Барон закрутил усы и надвинул на ухо кивер.
- Что-то не пойму, о чем ты толкуешь, братец, - отвечал он с невыразимым хладнокровием, - да мало ли что случается в жизни?
Проговорив это, он отвернулся и замурлыкал хриплым басом:
Ах, скучно мне
На чужой стороне...
Солнце еще не зашло, но вечер уже ложился на землю длинными сизыми тенями. Выдача нарядов и ассигновок прекратилась. Приемщики толпились на лужайке перед домом интендантства, оживленно разговаривая. У них были возбужденные, красные лица и блестящие глаза. Голоса звучали громко и весело. Вот оно - счастье, на которое трудно, почти невозможно было рассчитывать. Армии соединились! Конец тягостной, осточертевшей ретираде! Здесь были офицеры обеих армий. Но чувство неподдельной радости слило все возгласы в общий дружный хор. И Полчанинов вместе с другими тоже восклицал и выкрикивал что-то, с наслаждением и болью ощущая в груди горячий и тугой комок восторженных слез.
Как и большинство офицеров Первой армии, он не любил Барклая. Зато еще на корпусной скамейке его героем, первым и единственным, стоявшим неизмеримо выше всех Плутарховых мужей древней славы, был Багратион.

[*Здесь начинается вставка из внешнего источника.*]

theorem run_succ (n : Nat) (s : State) :
    Host.Core.run Sys2Proof.core (n + 1) s = andThen (step s) (Host.Core.run Sys2Proof.core n) := by
  have hstep : Sys2Proof.core.step s = step s := rfl
  simp only [Host.Core.run, hstep]
  cases step s <;> rfl

theorem run_eventWords (ops : List Instr) (rest : List EventWord) :
    ∀ s : State, (∀ i ∈ ops, i.wellFormed s.cfg = true) →
      Host.Core.run Sys2Proof.core ops.length { s with inbox := eventWords ops ++ rest }
        = runOps ops { s with inbox := rest } := by
  induction ops with
  | nil => exact fun _ _ => rfl
  | cons i is ih =>
    intro s hwf
    obtain ⟨hi, his⟩ := List.forall_mem_cons.mp hwf
    have hstep : step { s with inbox := eventWords (i :: is) ++ rest }
        = exec i { s with inbox := eventWords is ++ rest } :=
      step_of_decodeWord (s := { s with inbox := eventWords (i :: is) ++ rest }) rfl (decodeWord_encode i) hi
    rw [List.length_cons, run_succ, hstep, runOps, exec_withInbox, exec_withInbox i s rest]
    cases h : exec i s with
    | next t => exact ih t (by rwa [exec_keeps_cfg h])
    | fault r => rfl
    | refused r => rfl

/-- Settles O9, by induction on the trace: the oldest event is the first operation's encoding, and that operation does
not see the events behind it. -/
theorem runOfEncodedEventsComposes : Obligations.RunOfEncodedEventsComposes := fun ops s rest =>
  run_eventWords ops rest s

/-! ### A TICK before or after a main-context operation -/

/-- What TICK does lies outside the main context. -/
theorem engineTick_eq_withOutside (s : State) : engineTick s = s.withOutside (engineTick s) := by
  by_cases h : s.tickCounter = 255
  · rw [engineTick_wrap h]
    rfl
  · rw [engineTick_off h]
    rfl

/-- TICK reads nothing of the main context but the configuration, and the brightness at a wrap. -/
theorem engineTick_withOutside {s t : State} (hcfg : t.cfg = s.cfg)
    (hsnap : s.tickCounter ≠ 255 ∨ t.brightness = s.brightness) :
    engineTick (t.withOutside s) = t.withOutside (engineTick s) := by
  by_cases h : s.tickCounter = 255
  · have h' : (t.withOutside s).tickCounter = 255 := h
    have hb : t.brightness = s.brightness := hsnap.resolve_left fun hne => hne h
    rw [engineTick_wrap h, engineTick_wrap h']
    simp only [State.withOutside, hcfg, hb]
  · have h' : (t.withOutside s).tickCounter ≠ 255 := h
    rw [engineTick_off h, engineTick_off h']
    rfl

/-- Only INT and WRB write `Brightness`. -/
theorem exec_keeps_brightness {i : Instr} (hrst : i ≠ .rst) (hint : i ≠ .int) (hwrb : ∀ ch data, i ≠ .wrb ch data)
    {s t : State} (h : exec i s = .next t) : t.brightness = s.brightness := by
  cases i with
  | tick =>
    rw [exec_tick] at h
    cases h
    exact engineTick_brightness s
  | wrb ch data => exact absurd rfl (hwrb ch data)
  | rst => exact absurd rfl hrst
  | chk =>
    obtain ⟨-, -, rfl⟩ := (exec_chk_eq_next s t).mp h
    exact checkChannel_brightness s.scanIdx s
  | pau =>
    obtain ⟨-, rfl⟩ := (exec_pau_eq_next s t).mp h
    exact State.setPhase_brightness s .integrate
  | int => exact absurd rfl hint
  | fdl =>
    obtain ⟨-, rfl⟩ := (exec_fdl_eq_next s t).mp h
    exact State.setPhase_brightness s .check

/-- Settles O50: TICK changes only what the operation does not see, and the operation changes only what this TICK does
not read. -/
theorem tickAndMainStepCommute : Obligations.TickAndMainStepCommute := by
  intro i s hrst hsnap
  by_cases htick : i = .tick
  · rw [htick]
  have htickFirst : runOps [.tick, i] s = andThen (exec i s) fun t => .next (t.withOutside (engineTick s)) := by
    calc runOps [.tick, i] s = andThen (exec i (engineTick s)) .next := rfl
      _ = andThen (exec i (s.withOutside (engineTick s))) .next := by rw [← engineTick_eq_withOutside]
      _ = _ := by
        rw [exec_withOutside htick hrst, andThen_assoc]
        rfl
  have htickLast : runOps [i, .tick] s = andThen (exec i s) fun t => .next (engineTick t) := rfl
  rw [htickFirst, htickLast]
  cases h : exec i s with
  | next t =>
    have hsnap' : s.tickCounter ≠ 255 ∨ t.brightness = s.brightness :=
      hsnap.imp_right fun ⟨hint, hwrb⟩ => exec_keeps_brightness hrst hint hwrb h
    have hticked : engineTick t = t.withOutside (engineTick s) :=
      calc engineTick t = engineTick (t.withOutside s) := by rw [← exec_keeps_outside htick hrst h]
        _ = t.withOutside (engineTick s) := engineTick_withOutside (exec_keeps_cfg h) hsnap'
    rw [andThen_next, andThen_next, hticked]
  | fault r => rfl
  | refused r => rfl

end Sys2Proof.Machine
end

section
/-! PROOF. 10_state.md: the types of the state (R20), the writers of its elements (R20 with 60_exceptions.md R151), and
the brightness law under every step (42_chase_controller.md R126). -/

namespace Sys2Proof.Machine

/-! ### R20: the types -/

theorem resetFor_coherent (c : Config) (inbox : List EventWord) : (State.resetFor c inbox).Coherent := by
  have hscan : 0 < c.n ∨ c.n = 0 ∧ (0 : Nat) = 0 := by omega
  exact ⟨List.length_replicate, List.length_set.trans List.length_replicate, List.length_replicate,
    List.length_replicate, List.length_replicate, hscan, fun _ => rfl, rfl⟩

/-- Settles O46: every reset array has `N` elements and the scan is at channel 0 in CHECK. -/
theorem coherenceAtReset : Obligations.CoherenceAtReset := resetFor_coherent
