/-- R74: the output bounds of a successful operation; T7ENC's length is 2 + 2·b for the UTF-8 length b of its
plaintext, at most 3n. -/
def Obligations.OutputLengthIsBounded : Prop :=
  ∀ (s : State) (out : List Lane),
    (exec .dec16 s = .next (answered s (.ok out)) → out.length ≤ s.input.length) ∧
    (exec .enc16 s = .next (answered s (.ok out)) → out.length ≤ 2 * s.input.length) ∧
    (exec .dec8 s = .next (answered s (.ok out)) → out.length ≤ s.input.length) ∧
    (exec .enc8 s = .next (answered s (.ok out)) → out.length ≤ 4 * s.input.length) ∧
    (exec .t7dec s = .next (answered s (.ok out)) → out.length ≤ (s.input.length - 2) / 2) ∧
    ∀ o, (exec (.ksx o) s = .next (answered s (.ok out)) → out.length = s.input.length) ∧
      (exec (.t7enc o) s = .next (answered s (.ok out)) →
        ∃ cps : List Nat, (∀ c ∈ cps, Valid c) ∧ s.units = unitForms cps ∧
          (utf8Forms cps).length ≤ 3 * s.input.length ∧ out.length = 2 + 2 * (utf8Forms cps).length)

/-- R252: every operation ends within the element steps of the table. What counts as one step, and the T7DEC row's
`(n − 2)/2` as 0 for `n` < 2, are the model's reading (notes/assumptions/13.md). -/
def Obligations.ElementStepsAreBounded : Prop :=
  ∀ (i : Instr) (s : State), elementSteps i s ≤ stepBound i s.input.length

/-- R213: the index of an error record is never more than `n`, for every request the block fails. -/
def Obligations.ErrorIndexIsWithinInput : Prop :=
  ∀ (s : State) (e : ErrRecord), s.activity = .inProgress → step s = .next (answered s (.err e)) →
    e.index ≤ s.input.length

/-- R178: after VALIDATE has passed, every hash unit is a HEX and PARSE cannot fail, and no request is ever answered
with `E7_HEX`. -/
def Obligations.HexDecodingNeverFails : Prop :=
  (∀ (t : List CodeUnit) (w v : Work), validate t w = .ok v →
    (∀ u ∈ t.drop 2, IsHex u) ∧ ∃ u, parse t v = .ok u) ∧
  ∀ (s : State) (e : ErrRecord), s.activity = .inProgress → step s = .next (answered s (.err e)) →
    e.code ≠ .e7Hex

/-- R215, R218: errors are eager. When a codec operation fails at an element, every request that begins with the same
elements up to that one fails with the same record: no later element is read. -/
def Obligations.CodecErrorsReadNoLaterElement : Prop :=
  ∀ (s s' : State) (i : Instr) (e : ErrRecord),
    i = .dec16 ∨ i = .enc16 ∨ i = .dec8 ∨ i = .enc8 →
    exec i s = .next (answered s (.err e)) → e.index < s.input.length →
    s'.params = s.params → s'.input.take (e.index + 1) = s.input.take (e.index + 1) →
    exec i s' = .next (answered s' (.err e))
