-- ==== Sys2Proof/Laws/Utf8.lean ====
section
/-! SUPPORT. The byte classes and the shortest-encoding test in plain arithmetic, and what one element and the loops of
DEC8 and ENC8 can do. -/

namespace Sys2Proof.Machine

open Sys2Proof.Safety

/-! ### Byte classes (R99) -/

theorem byteClass_single : ∀ n < 0x80, byteClass (BitVec.ofNat 8 n) = .single := by decide

theorem byteClass_continuation : ∀ n < 0x40, byteClass (BitVec.ofNat 8 (0x80 + n)) = .continuation := by decide

theorem byteClass_lead2 :
    ∀ n < 0x20, byteClass (BitVec.ofNat 8 (0xC0 + n)) = .lead (BitVec.ofNat 21 n) 1 2 := by decide

theorem byteClass_lead3 :
    ∀ n < 0x10, byteClass (BitVec.ofNat 8 (0xE0 + n)) = .lead (BitVec.ofNat 21 n) 2 3 := by decide

theorem byteClass_lead4 :
    ∀ n < 8, byteClass (BitVec.ofNat 8 (0xF0 + n)) = .lead (BitVec.ofNat 21 n) 3 4 := by decide

theorem byteClass_invalid : ∀ n < 8, byteClass (BitVec.ofNat 8 (0xF8 + n)) = .invalid := by decide

/-- The table of R99 in numbers: the class of every byte, with a lead's payload, `rem` and `tot`. -/
theorem byteClass_cases (b : Byte) :
    (b.toNat < 0x80 ∧ byteClass b = .single) ∨
    (0x80 ≤ b.toNat ∧ b.toNat < 0xC0 ∧ byteClass b = .continuation) ∨
    (0xC0 ≤ b.toNat ∧ b.toNat < 0xE0 ∧ byteClass b = .lead (BitVec.ofNat 21 (b.toNat - 0xC0)) 1 2) ∨
    (0xE0 ≤ b.toNat ∧ b.toNat < 0xF0 ∧ byteClass b = .lead (BitVec.ofNat 21 (b.toNat - 0xE0)) 2 3) ∨
    (0xF0 ≤ b.toNat ∧ b.toNat < 0xF8 ∧ byteClass b = .lead (BitVec.ofNat 21 (b.toNat - 0xF0)) 3 4) ∨
    (0xF8 ≤ b.toNat ∧ byteClass b = .invalid) := by
  have hb : b = BitVec.ofNat 8 b.toNat := by simp
  have hlt := b.isLt
  have shift : ∀ k ≤ b.toNat, b = BitVec.ofNat 8 (k + (b.toNat - k)) := fun k hk => by
    rw [Nat.add_sub_of_le hk]; exact hb
  by_cases h1 : b.toNat < 0x80
  · exact .inl ⟨h1, hb ▸ byteClass_single _ h1⟩
  by_cases h2 : b.toNat < 0xC0
  · refine .inr (.inl ⟨by omega, h2, ?_⟩)
    rw [shift 0x80 (by omega)]; exact byteClass_continuation _ (by omega)
  by_cases h3 : b.toNat < 0xE0
  · refine .inr (.inr (.inl ⟨by omega, h3, ?_⟩))
    conv_lhs => rw [shift 0xC0 (by omega)]
    exact byteClass_lead2 _ (by omega)
  by_cases h4 : b.toNat < 0xF0
  · refine .inr (.inr (.inr (.inl ⟨by omega, h4, ?_⟩)))
    conv_lhs => rw [shift 0xE0 (by omega)]
    exact byteClass_lead3 _ (by omega)
  by_cases h5 : b.toNat < 0xF8
  · refine .inr (.inr (.inr (.inr (.inl ⟨by omega, h5, ?_⟩))))
    conv_lhs => rw [shift 0xF0 (by omega)]
    exact byteClass_lead4 _ (by omega)
  · refine .inr (.inr (.inr (.inr (.inr ⟨by omega, ?_⟩))))
    rw [shift 0xF8 (by omega)]; exact byteClass_invalid _ (by omega)

/-- R141: folding a continuation byte multiplies by 2⁶ and adds its six payload bits. -/
theorem foldByte_ofNat {a x : Nat} (ha : a < 2 ^ 15) (hx : x < 0x40) :
    foldByte (BitVec.ofNat 21 a) (BitVec.ofNat 8 (0x80 + x)) = BitVec.ofNat 21 (a * 0x40 + x) := by
  apply BitVec.eq_of_toNat_eq
  have hm : (0x80 + x) &&& 0x3F = x := by
    have := Nat.and_two_pow_sub_one_eq_mod (0x80 + x) 6
    norm_num at this
    omega
  have hs : (a <<< 6) ||| x = a <<< 6 + x := (Nat.shiftLeft_add_eq_or_of_lt (by omega) a).symm
  simp only [foldByte, BitVec.toNat_or, BitVec.toNat_shiftLeft, BitVec.toNat_setWidth, BitVec.toNat_and,
    BitVec.toNat_ofNat]
  rw [Nat.mod_eq_of_lt (show a < 2 ^ 21 by omega), Nat.mod_eq_of_lt (show 0x80 + x < 2 ^ 8 by omega),
    Nat.mod_eq_of_lt (show 0x3F < 2 ^ 8 by omega), hm, Nat.mod_eq_of_lt (show x < 2 ^ 21 by omega),
    Nat.mod_eq_of_lt (show a <<< 6 < 2 ^ 21 by rw [Nat.shiftLeft_eq]; omega), hs, Nat.shiftLeft_eq]
  omega

/-- R143 in numbers: a completed value passes exactly when it is not below the least of its length. -/
theorem shortestOk_iff {m : FourByteMin} {v : BitVec 21} {t : Nat} (ht : 2 ≤ t) (ht' : t ≤ 4) :
    shortestOk m v (BitVec.ofNat 3 t) = true ↔ seqLeast m t ≤ v.toNat := by
  obtain rfl | rfl | rfl : t = 2 ∨ t = 3 ∨ t = 4 := by omega
  · simp [shortestOk, seqLeast]
    omega
  · simp [shortestOk, seqLeast]
    omega
  · have hm : 0x80 ≤ fourByteBound m := by cases m <;> decide
    simp [shortestOk, seqLeast]
    omega
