/-- Settles O17: the fields a reset writes, and the idle block it leaves, to which the host can present. -/
theorem resetLeavesTheBlockIdle : Obligations.ResetLeavesTheBlockIdle :=
  ⟨State.reset_activity, rfl, fun s => ⟨hostReset_activity s, hostReset_params s, hostReset_resp s, hostReset_work s,
    hostRead_hostReset s, hostPresent_of_idle (hostReset_activity s)⟩⟩

end Sys2Proof.Machine
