-- ==== Sys2Proof/Machine/Flags.lean ====
section
/-! DEFINITION. The flag register FL: the one flag computation, CMP's (42_alu.md rule R124), and the one flag test, E
(44_jumps.md rules R171, R172). -/

namespace Sys2Proof.Machine

/-- E is bit 0, G is bit 1, L is bit 2 (10_state.md rule R28, decision D4; log entry 2). -/
def Config.flagLayout : FlagLayout := ⟨0, 1, 2⟩

/-- The byte with one bit set. -/
def bitByte (n : Nat) : Byte := BitVec.twoPow 8 n

/-- The flag function under any layout: exactly one bit is set, by the order of the values as non-negative integers
(42_alu.md rules R123, R124). -/
def flagsWith (l : FlagLayout) (va vb : RegVal) : Byte :=
  if va.toNat = vb.toNat then bitByte l.e else if va.toNat > vb.toNat then bitByte l.g else bitByte l.l

/-- The flag function of this hardware. -/
def flags (va vb : RegVal) : Byte := flagsWith Config.flagLayout va vb

/-- The E bit of FL, under any layout. -/
def State.equalFlagWith (l : FlagLayout) (s : State) : Bool := s.fl.getLsbD l.e

/-- The E bit of FL. -/
def State.equalFlag (s : State) : Bool := s.equalFlagWith Config.flagLayout

end Sys2Proof.Machine
end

Вот за кого кинулся бы он на смерть без минуты раздумья!!! Слава богу! Багратион будет шевелить, толкать, тащить за собой Барклая...
- Ведь не пойдем уже мы теперь от Смоленска? - спрашивал Полчанинов Травина. - Не пойдем? Багратион не позволит? Не так ли?
Травин пожал плечами.
- Намедни такой же вопрос задал я сыну генерала Раевского, Александру...
- Что под Салтановкой с отцом и братом в атаку ходил?
- Да. И тем знаменит стал по всей России. Ему лег" че правду знать, постоянно при отце обращаясь...
- Что же сказал вам Раевский?
- Ничего. Дал мне лишь копию с письма одного - о Багратионе. Досталось оно ему от убитого княжеского адъютанта. Он снимает с него копии и раздает их знакомцам, полагая через то надежды в войсках поднять. Расчет, кажется, безошибочный. А впрочем... Коли хотите, Полчанинов, я дам вам свою копию...
- Дайте, - взмолился прапорщик, - голубчик мой, Травин, милый, дайте!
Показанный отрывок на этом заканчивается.